As a conceptual aid, the model is partitioned into three sections. The top section labeled ‘1’ shows how the covariate effects for the factor mean (B→) and factor variance (D→) are specified using the definition variables and special nodes (DF2). These factor level effects are of direct substantive interest and serve as a reference for identifying ‘pure’ forms of differential covariate moderation of criteria factor loadings and thresholds (Borsboom et al. 2002).

Sections 2a and 2b denote the measurement portion of the model. Section 2a identifies the BPD criteria factor loadings and their covariate moderation. Factor loadings are similar to linear regressions of the individual criteria onto the factor. They index the strength of relationship of each criterion with the factor. Factor loadings can be transformed and are equivalent to discrimination parameters in the two-parameter normal theory-based item response model. Larger values indicate steeper slopes. Factor loadings are labeled L# with their corresponding covariate moderation effects denoted J#. The J’s are estimates of the direction and magnitude of how the covariate effects on each BPD criterion loading depart from expectations of the covariate effects at the factor level.

Section 2b shows how the threshold locations (m#) and their differential moderation effects (k#) are obtained. With ordinal data, the covariate moderation parameters k# estimate changes in threshold locations that deviate from covariate effect expectations on the factor mean. Separate MZ and DZ correlations (rMZ/rDZ) are allowed for the twin1—twin2 common BPD factors (F1 and F2). Specific variances (r#) for each BPD criteria are obtained by formulae calculation. Residual correlations across twins for the same BPD criteria are also estimated. Parameter labels with subscripts (e.g. B1, D1, Li, Ji and Ki) indicate parameters constrained to be equal across twin 1 and twin 2 whereas model element labels without subscripts can take different values. For example, Cov1 and Cov2 indicate that the covariate age, sex, and age by sex interaction definition variables can take on different values for members of a twin pair.

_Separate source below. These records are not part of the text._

/-- ZERO_CAPTURE_COMPLETE and SPAN_CAPTURE_COMPLETE (R59, R61, R63). At the sixty-fourth stable sample of a zero capture
the zero counts and E_cal become the rounded averages, Z becomes 0, the zero-done mark is set and the counter rises; the
operation ends DONE, the history is emptied, the monitor and the zero-limit marker are cleared, and CAL_DONE is posted,
with DECK_VALID where the deck becomes VALID. At that of a span capture the average of the corrected sums decides: below
10,000 the capture ends SPAN_TOO_SMALL; a K outside its range ends it BAD_ARGUMENT; otherwise K is set, the span-done
mark is set, the counter rises, the history is emptied, the monitor cleared, and CAL_DONE is posted, with DECK_VALID
likewise. A zero limit held since a RANGE is held no longer. A row is the end of a slot: a DECK_SAMPLE of the same
sample does the same, which is the model's reading (log 5); and on a VALID deck the monitor judges the completing sample
before it is cleared, which is the model's choice (log 41). -/
def Obligations.CapturesComplete : Prop :=
  (∀ (s : State) (slot : Fin 16) (cells : List Int) (e : Int) (n : Lane) (first : Option (List Int)) (sums : List Int)
        (refSum : Int),
      s.power.held = none → s.acq.active.get slot = some n → cells.length = (s.deckSettings n).cells →
      goodSample (s.cal n) cells e = true → (s.deck n).op = some (.zero 63 first sums refSum) →
      (s.deck n).noSlots = false → (s.deck n).saturated = false → (s.deck n).excitation = false →
      sums.length = cells.length → (∀ p ∈ (first.getD cells).zip cells, (p.2 - p.1).natAbs ≤ 2000) →
      ∃ t, exec (.zeroCaptureComplete slot cells e) s = .next t ∧ exec (.deckSample slot cells e) s = .next t
        ∧ t.acq = { s.acq with position := (slot.val + 1) % 16 }
        ∧ t.cal n =
          { s.cal n with
            zeros := Vector.ofFn fun i =>
              match sums[i.val]?, cells[i.val]? with
              | some a, some b => roundDiv (a + b) 64
              | _, _ => (s.cal n).zeros.get i
            eCal := (roundDiv (refSum + e) 64).toNat, z := 0, zeroDone := true, counter := (s.cal n).counter + 1 }
        ∧ (t.deck n).op = none ∧ (t.deck n).lastOutcome = some ⟨.zeroCapture, .done, s.now⟩
        ∧ (t.deck n).history = [] ∧ (t.deck n).settling = clearedSettling ∧ (t.deck n).zeroMarker = false
        ∧ (t.deck n).heldLimit = none
        ∧ t.deckValid n = (s.cal n).spanDone
        ∧ ((s.lane n).state = .closed →
            s.posts t
              (s.event .calDone (some n) .none (.calDone .zeroCapture ((s.cal n).counter + 1))
                :: if s.deckValid n = false ∧ (s.cal n).spanDone = true then [s.event .deckValid (some n) .none .none]
                  else [])))
    ∧ ∀ (s : State) (slot : Fin 16) (cells : List Int) (e : Int) (n : Lane) (load : Nat) (first : Option Int) (sum : Int),
      s.power.held = none → s.acq.active.get slot = some n → cells.length = (s.deckSettings n).cells →
      goodSample (s.cal n) cells e = true → (s.deck n).op = some (.span load 63 first sum) →
      (s.deck n).noSlots = false → (s.deck n).saturated = false → (s.deck n).excitation = false →
      let sr := correctedSum (s.cal n) cells e
      let average := roundDiv (sum + sr) 64
      let k := roundDiv ((load : Int) * 655360) average.toNat
      let aborted (c : AbortCause) (t : State) : Prop :=
        t.cal n = s.cal n ∧ (t.deck n).lastOutcome = some ⟨.spanCapture, .aborted c, s.now⟩
          ∧ ((s.lane n).state = .closed →
              s.posts t [s.event .calAborted (some n) .none (.calAborted .spanCapture c)])
      (sr - first.getD sr).natAbs ≤ 2000 →
      ∃ t, exec (.spanCaptureComplete slot cells e) s = .next t ∧ exec (.deckSample slot cells e) s = .next t
        ∧ t.acq = { s.acq with position := (slot.val + 1) % 16 } ∧ (t.deck n).op = none
        ∧ (t.deck n).heldLimit = none
        ∧ if average < 10000 then aborted .spanTooSmall t
          else if k < 1 ∨ 16777215 < k then aborted .badArgument t
          else
            t.cal n = { s.cal n with k := k.toNat, spanDone := true, counter := (s.cal n).counter + 1 }
              ∧ (t.deck n).lastOutcome = some ⟨.spanCapture, .done, s.now⟩
              ∧ (t.deck n).history = [] ∧ (t.deck n).settling = clearedSettling
              ∧ t.deckValid n = (s.cal n).zeroDone
              ∧ ((s.lane n).state = .closed →
                  s.posts t
                    (s.event .calDone (some n) .none (.calDone .spanCapture ((s.cal n).counter + 1))
                      :: if s.deckValid n = false ∧ (s.cal n).zeroDone = true then
                          [s.event .deckValid (some n) .none .none]
                        else []))

/-- A CAL record that passes every step (R55 to R58, R60, R62 to R64): a capture is put in flight with nothing counted;
a TRIM or a RANGE changes the constants, raises the counter and posts CAL_DONE, a TRIM emptying the history and clearing
the monitor too, a RANGE leaving the zero limit as it stands to the deck's next sample; an ABORT ends the operation in
flight. The limit held from before the first of several RANGEs is the model's choice (log 39). -/
def Obligations.CalRecordsCarriedOut : Prop :=
  ∀ (s : State) (h : RecHead) (n : Lane), s.takes h .lane → h.chan = .lane n → s.power.calEnable = true →
    let c := s.cal n
    let d := s.deck n
    let done (sub : CalSub) := s.event .calDone (some n) .none (.calDone sub (c.counter + 1))
    (∀ op, d.op = some op →
        exec (.abort h) s = .next (s.executed h [s.event .calAborted (some n) .none (.calAborted op.sub .command)]
          { s with
            decks := s.decks.set n
              { d with op := none, lastOutcome := some ⟨op.sub, .aborted .command, s.now⟩ } }))
      ∧ (s.power.supply ≠ .warning → d.op = none → (s.lane n).state = .closed → c.counter < 65535 →
          (d.noSlots = false → d.saturated = false → d.excitation = false →
              exec (.zeroCapture h (.item ())) s
                  = .next (s.executed h [] { s with decks := s.decks.set n { d with op := some (.zero 0 none [] 0) } })
                ∧ ∀ v : BitVec 32, 1 ≤ v.toNat → v.toNat ≤ 100000 → c.zeroDone = true →
                  exec (.spanCapture h (.item v)) s = .next (s.executed h []
                    { s with decks := s.decks.set n { d with op := some (.span v.toNat 0 none 0) } }))
            ∧ (∀ ps : List TrimPair, 1 ≤ ps.length → ps.length ≤ 8 → (ps.map fun p => p.cell.toNat).Nodup →
                (∀ p ∈ ps, 1 ≤ p.cell.toNat ∧ p.cell.toNat ≤ (s.deckSettings n).cells
                  ∧ 49152 ≤ p.trim.toNat ∧ p.trim.toNat ≤ 81920) →
                exec (.trim h (.item ps)) s = .next (s.executed h [done .trim]
                  { s.storing { s.ret with
                      cal := s.ret.cal.set n
                        { c with
                          trims := Vector.ofFn fun i =>
                            match ps.find? fun p => p.cell.toNat == i.val + 1 with
                            | some p => p.trim.toNat
                            | none => c.trims.get i
                          counter := c.counter + 1 } } with
                    decks := s.decks.set n
                      { d with
                        history := [], settling := clearedSettling, lastOutcome := some ⟨.trim, .done, s.now⟩ } }))
            ∧ ∀ i : RangeItem, i.d.toNat ∈ [5, 10, 20, 50, 100] → 1000 ≤ i.max.toNat → i.max.toNat ≤ 100000 →
                i.max.toNat % i.d.toNat = 0 → i.max.toNat / i.d.toNat ≤ 10000 → c.z.natAbs ≤ i.max.toNat / 5 →
                exec (.range h (.item i)) s = .next (s.executed h [done .range]
                  { s.storing { s.ret with
                      cal := s.ret.cal.set n
                        { c with max := i.max.toNat, d := i.d.toNat, counter := c.counter + 1 } } with
                    decks := s.decks.set n
                      { d with
                        lastOutcome := some ⟨.range, .done, s.now⟩
                        heldLimit := some (d.heldLimit.getD (c.max / 5)) } }))

/-- A CAL record other than ABORT is examined in the order of its steps (R56): CAL_LOCKED, BUSY in WARNING, BUSY with an
operation in flight, WRONG_STATE outside CLOSED, COUNTER_FULL, whatever its argument; then BAD_ARGUMENT for a payload
that does not fit (R204), a test load, a trim list or a range out of its values (R60, R62, R63); then WRONG_STATE for a
capture on a deck with a reason other than UNCALIBRATED, or a SPAN CAPTURE before a zero capture (R58, R60), and LIMIT
for a RANGE that leaves Z past the new limit (R63). An ABORT is refused CAL_LOCKED, and WRONG_STATE with nothing in
flight (R64). A record refused changes nothing but the port. What does not fit is found last, which is the model's
choice for an unknown operation code (log 10). -/
def Obligations.CalRecordsRefusedInOrder : Prop :=
  ∀ (s : State) (h : RecHead) (n : Lane), s.takes h .lane → h.chan = .lane n →
    let gate : Option ResultCode :=
      if s.power.calEnable = false then some .calLocked
      else if s.power.supply = .warning then some .busy
      else if (s.deck n).op ≠ none then some .busy
      else if (s.lane n).state ≠ .closed then some .wrongState
      else if 65535 ≤ (s.cal n).counter then some .counterFull else none
    let refuses (c : Instr) (code : ResultCode) : Prop := exec c s = .next (s.refusedWith h code)
    let divisions : List Nat := [5, 10, 20, 50, 100]
    let clean := (s.deck n).noSlots = false ∧ (s.deck n).saturated = false ∧ (s.deck n).excitation = false
    (∀ code, gate = some code →
        (∀ b, refuses (.zeroCapture h b) code) ∧ (∀ b, refuses (.spanCapture h b) code)
          ∧ (∀ b, refuses (.trim h b) code) ∧ ∀ b, refuses (.range h b) code)
      ∧ (gate = none →
        refuses (.zeroCapture h .misfit) .badArgument ∧ refuses (.spanCapture h .misfit) .badArgument
          ∧ refuses (.trim h .misfit) .badArgument ∧ refuses (.range h .misfit) .badArgument
          ∧ (∀ v : BitVec 32,
            (v.toNat = 0 ∨ 100000 < v.toNat → refuses (.spanCapture h (.item v)) .badArgument)
              ∧ (1 ≤ v.toNat → v.toNat ≤ 100000 → (s.cal n).zeroDone = false ∨ ¬ clean →
                refuses (.spanCapture h (.item v)) .wrongState))
          ∧ (¬ clean → refuses (.zeroCapture h (.item ())) .wrongState)
          ∧ (∀ ps : List TrimPair,
            ps = [] ∨ 8 < ps.length ∨ ¬ (ps.map fun p => p.cell.toNat).Nodup
                ∨ (∃ p ∈ ps, p.cell.toNat = 0 ∨ (s.deckSettings n).cells < p.cell.toNat ∨ p.trim.toNat < 49152
                  ∨ 81920 < p.trim.toNat) →
            refuses (.trim h (.item ps)) .badArgument)
          ∧ ∀ i : RangeItem,
            let fits := i.d.toNat ∈ divisions ∧ 1000 ≤ i.max.toNat ∧ i.max.toNat ≤ 100000
              ∧ i.max.toNat % i.d.toNat = 0 ∧ i.max.toNat / i.d.toNat ≤ 10000
            (¬ fits → refuses (.range h (.item i)) .badArgument)
              ∧ (fits → i.max.toNat / 5 < (s.cal n).z.natAbs → refuses (.range h (.item i)) .limit))
      ∧ (s.power.calEnable = false → refuses (.abort h) .calLocked)
      ∧ (s.power.calEnable = true → (s.deck n).op = none → refuses (.abort h) .wrongState)

/-- ZERO (R31, R40, R42, R43, R63): refused WRONG_CHANNEL on channel 0, BUSY with a calibration operation in flight,
WRONG_STATE outside its conditions and LIMIT past the zero limit; otherwise Z rises by the reading's F, the anchor falls
by as much, and a Z strictly within the limit clears the zero-limit marker. The limit is Max/5; between a RANGE and the
deck's next sample it is the one formed before the RANGE, and no more than the new Max/5, which is the model's choice
(log 39). -/
def Obligations.ZeroRecordSetsZ : Prop :=
  ∀ (s : State) (h : RecHead) (n : Lane), s.takes h .lane → h.chan = .lane n →
    let c := s.cal n
    let d := s.deck n
    let bound : Nat := min (d.heldLimit.getD (c.max / 5)) (c.max / 5)
    exec (.zero { h with chan := .site }) s = .next (s.refusedWith { h with chan := .site } .wrongChannel)
      ∧ ((d.op ≠ none → exec (.zero h) s = .next (s.refusedWith h .busy))
      ∧ (d.op = none → ((s.lane n).state ≠ .idle ∧ (s.lane n).state ≠ .closed) ∨ s.deckValid n = false
            ∨ d.reading = none ∨ d.settling.state = .unsettled ∨ d.settling.state = .tentative →
          exec (.zero h) s = .next (s.refusedWith h .wrongState))
      ∧ ∀ r, d.op = none → ((s.lane n).state = .idle ∨ (s.lane n).state = .closed) → s.deckValid n = true →
          d.reading = some r → (d.settling.state = .settled ∨ d.settling.state = .locked) →
          exec (.zero h) s = .next
            (if r.range ≠ .normal then s.refusedWith h .wrongState
            else if bound < (c.z + r.f).natAbs then s.refusedWith h .limit
            else s.executed h []
              { s.storing { s.ret with cal := s.ret.cal.set n { c with z := c.z + r.f } } with
                decks := s.decks.set n
                  { d with
                    settling := { d.settling with anchor := d.settling.anchor.map fun a => a - r.f }
                    zeroMarker := if (c.z + r.f).natAbs < bound then false else d.zeroMarker } }))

The Mx software (Neale et al. 2004) was used to implement a full-information (Bock et al. 1988) marginal maximum likelihood ((MML; Bock & Aitkin, 1981) estimation procedure that can accommodate both ordinal and quasi-continuous moderation variables when obtaining model fits and parameter estimates. Optimization is carried out on the raw data by integrating over the factor distribution using a 10-point Gaussian quadrature (Neale et al. 2006). The definition variables make it possible to estimate age, sex, and age by sex interaction covariate effects for the factor mean, factor variance and all moderation effects for each BPD criterion factor loading and threshold using the entire sample. This single-group approach has several advantages. First, it limits losses in statistical power because there is no need to partition the sample into groups (e.g. males and females). Second, when including age as a moderator, the continuous linear effect over the full age range of the sample can be estimated without imposing some arbitrary cutpoint to define groups (e.g. young versus old).

Model comparison tests

To identify significant covariate effects at the factor level and test for differential moderation on the criteria loadings and thresholds, a hierarchical sequence of model comparisons was carried out. First, a baseline model was specified. This model allowed no covariate moderation for any of the factor or criteria parameters shown in Fig. 1 [i.e. factor mean (B), variance (D) or factor loadings (J#) and thresholds (k#)]. This model represents complete MI with respect to the covariates. If the fit of this model cannot be improved upon, there is no evidence of any age, sex or age by sex interaction influences at any level of the model.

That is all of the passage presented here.